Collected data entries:
%%

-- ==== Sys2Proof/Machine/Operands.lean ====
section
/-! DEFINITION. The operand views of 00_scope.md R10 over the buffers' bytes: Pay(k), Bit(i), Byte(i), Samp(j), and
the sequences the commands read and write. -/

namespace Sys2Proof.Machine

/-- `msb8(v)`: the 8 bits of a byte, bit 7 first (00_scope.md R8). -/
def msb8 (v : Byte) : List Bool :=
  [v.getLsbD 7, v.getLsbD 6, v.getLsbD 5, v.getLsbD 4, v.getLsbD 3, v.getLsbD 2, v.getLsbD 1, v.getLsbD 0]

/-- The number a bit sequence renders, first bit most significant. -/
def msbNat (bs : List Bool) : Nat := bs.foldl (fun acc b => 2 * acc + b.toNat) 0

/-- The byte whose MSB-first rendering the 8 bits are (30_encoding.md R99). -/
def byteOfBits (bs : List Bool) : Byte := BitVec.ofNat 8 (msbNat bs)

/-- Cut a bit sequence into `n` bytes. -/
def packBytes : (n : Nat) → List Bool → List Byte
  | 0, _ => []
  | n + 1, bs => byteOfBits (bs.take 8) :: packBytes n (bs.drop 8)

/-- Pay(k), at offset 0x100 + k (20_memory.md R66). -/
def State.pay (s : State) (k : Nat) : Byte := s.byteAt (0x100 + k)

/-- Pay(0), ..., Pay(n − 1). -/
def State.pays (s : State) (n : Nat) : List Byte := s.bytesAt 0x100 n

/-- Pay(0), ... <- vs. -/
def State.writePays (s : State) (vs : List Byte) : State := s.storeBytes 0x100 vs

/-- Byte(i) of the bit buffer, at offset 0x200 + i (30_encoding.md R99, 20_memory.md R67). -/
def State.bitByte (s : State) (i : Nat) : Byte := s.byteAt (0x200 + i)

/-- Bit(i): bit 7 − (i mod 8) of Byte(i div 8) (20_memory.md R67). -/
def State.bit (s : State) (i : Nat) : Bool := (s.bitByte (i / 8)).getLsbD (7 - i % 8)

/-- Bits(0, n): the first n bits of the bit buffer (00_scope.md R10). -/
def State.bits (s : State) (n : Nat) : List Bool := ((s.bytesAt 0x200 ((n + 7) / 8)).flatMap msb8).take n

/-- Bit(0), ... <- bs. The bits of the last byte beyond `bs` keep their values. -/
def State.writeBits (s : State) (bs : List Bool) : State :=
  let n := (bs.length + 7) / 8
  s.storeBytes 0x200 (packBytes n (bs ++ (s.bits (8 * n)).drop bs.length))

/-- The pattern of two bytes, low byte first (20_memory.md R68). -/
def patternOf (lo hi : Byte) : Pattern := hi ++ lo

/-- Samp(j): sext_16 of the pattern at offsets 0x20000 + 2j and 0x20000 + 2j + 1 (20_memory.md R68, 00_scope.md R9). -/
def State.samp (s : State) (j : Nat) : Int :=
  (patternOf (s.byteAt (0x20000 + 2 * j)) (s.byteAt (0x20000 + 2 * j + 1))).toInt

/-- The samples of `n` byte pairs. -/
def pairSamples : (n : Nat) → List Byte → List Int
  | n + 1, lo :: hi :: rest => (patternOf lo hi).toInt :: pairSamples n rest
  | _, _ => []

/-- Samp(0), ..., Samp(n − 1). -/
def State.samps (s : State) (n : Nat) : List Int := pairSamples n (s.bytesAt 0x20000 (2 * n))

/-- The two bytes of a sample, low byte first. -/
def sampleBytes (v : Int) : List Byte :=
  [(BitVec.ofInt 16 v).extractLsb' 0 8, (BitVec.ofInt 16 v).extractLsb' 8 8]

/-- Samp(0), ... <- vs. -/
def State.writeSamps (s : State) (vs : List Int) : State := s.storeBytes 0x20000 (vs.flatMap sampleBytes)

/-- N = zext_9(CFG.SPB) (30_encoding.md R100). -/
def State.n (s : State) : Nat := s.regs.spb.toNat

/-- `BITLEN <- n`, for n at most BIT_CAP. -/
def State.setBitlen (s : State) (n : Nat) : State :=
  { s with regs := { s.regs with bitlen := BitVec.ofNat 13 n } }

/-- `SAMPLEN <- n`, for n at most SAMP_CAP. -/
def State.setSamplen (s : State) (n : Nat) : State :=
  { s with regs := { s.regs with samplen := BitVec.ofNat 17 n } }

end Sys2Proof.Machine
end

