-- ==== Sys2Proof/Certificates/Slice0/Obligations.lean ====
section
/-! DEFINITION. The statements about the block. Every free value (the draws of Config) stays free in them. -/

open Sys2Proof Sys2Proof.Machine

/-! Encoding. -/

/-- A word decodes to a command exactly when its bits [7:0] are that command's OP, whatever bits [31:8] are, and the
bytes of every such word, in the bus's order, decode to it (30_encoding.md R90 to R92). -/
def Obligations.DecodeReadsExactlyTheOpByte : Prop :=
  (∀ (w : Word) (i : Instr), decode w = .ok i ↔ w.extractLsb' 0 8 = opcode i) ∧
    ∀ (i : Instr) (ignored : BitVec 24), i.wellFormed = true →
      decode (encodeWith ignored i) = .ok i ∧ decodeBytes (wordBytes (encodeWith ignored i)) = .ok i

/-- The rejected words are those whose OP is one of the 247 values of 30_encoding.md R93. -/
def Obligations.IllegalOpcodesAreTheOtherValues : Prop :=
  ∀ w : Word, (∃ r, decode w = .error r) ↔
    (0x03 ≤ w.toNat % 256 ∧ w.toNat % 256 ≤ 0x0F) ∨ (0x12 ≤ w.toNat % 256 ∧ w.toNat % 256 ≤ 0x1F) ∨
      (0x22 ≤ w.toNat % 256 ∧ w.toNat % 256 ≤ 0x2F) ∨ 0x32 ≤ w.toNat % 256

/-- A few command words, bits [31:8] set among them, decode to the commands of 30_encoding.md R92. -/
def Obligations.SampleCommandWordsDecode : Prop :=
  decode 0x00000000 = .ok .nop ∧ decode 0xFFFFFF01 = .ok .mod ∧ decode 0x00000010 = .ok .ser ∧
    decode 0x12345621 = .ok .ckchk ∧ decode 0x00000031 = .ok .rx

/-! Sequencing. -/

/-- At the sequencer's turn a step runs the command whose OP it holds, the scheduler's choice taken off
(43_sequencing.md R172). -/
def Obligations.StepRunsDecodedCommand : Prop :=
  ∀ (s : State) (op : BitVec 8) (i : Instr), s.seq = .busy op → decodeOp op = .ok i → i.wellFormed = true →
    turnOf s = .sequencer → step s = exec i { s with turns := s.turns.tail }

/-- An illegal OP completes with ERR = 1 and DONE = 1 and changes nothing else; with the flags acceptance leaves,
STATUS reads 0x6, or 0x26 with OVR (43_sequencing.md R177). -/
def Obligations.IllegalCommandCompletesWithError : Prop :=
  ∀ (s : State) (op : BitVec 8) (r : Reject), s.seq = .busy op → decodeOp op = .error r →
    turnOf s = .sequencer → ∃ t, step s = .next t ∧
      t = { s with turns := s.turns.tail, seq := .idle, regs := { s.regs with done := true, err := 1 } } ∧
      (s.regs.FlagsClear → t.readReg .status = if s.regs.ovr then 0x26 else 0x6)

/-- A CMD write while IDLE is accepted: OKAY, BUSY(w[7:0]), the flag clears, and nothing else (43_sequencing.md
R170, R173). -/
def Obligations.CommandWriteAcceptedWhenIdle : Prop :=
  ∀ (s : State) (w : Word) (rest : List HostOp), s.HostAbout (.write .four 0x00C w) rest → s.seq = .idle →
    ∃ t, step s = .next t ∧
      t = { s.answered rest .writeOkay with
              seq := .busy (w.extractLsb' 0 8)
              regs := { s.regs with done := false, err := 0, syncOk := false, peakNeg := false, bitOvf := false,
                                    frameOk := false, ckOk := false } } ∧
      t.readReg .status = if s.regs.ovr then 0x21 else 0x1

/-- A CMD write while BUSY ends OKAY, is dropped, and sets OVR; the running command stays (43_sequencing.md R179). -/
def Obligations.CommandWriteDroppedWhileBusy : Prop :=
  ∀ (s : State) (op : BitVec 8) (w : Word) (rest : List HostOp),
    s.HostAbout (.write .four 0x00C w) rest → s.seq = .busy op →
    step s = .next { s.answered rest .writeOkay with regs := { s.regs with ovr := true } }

%%

Your assignment.
Show every line from the entries above in which the word "storeBytes" appears.

Answer section.
def State.writePays (s : State) (vs : List Byte) : State := s.storeBytes 0x100 vs
  s.storeBytes 0x200 (packBytes n (bs ++ (s.bits (8 * n)).drop bs.length))
def State.writeSamps (s : State) (vs : List Int) : State := s.storeBytes 0x20000 (vs.flatMap sampleBytes)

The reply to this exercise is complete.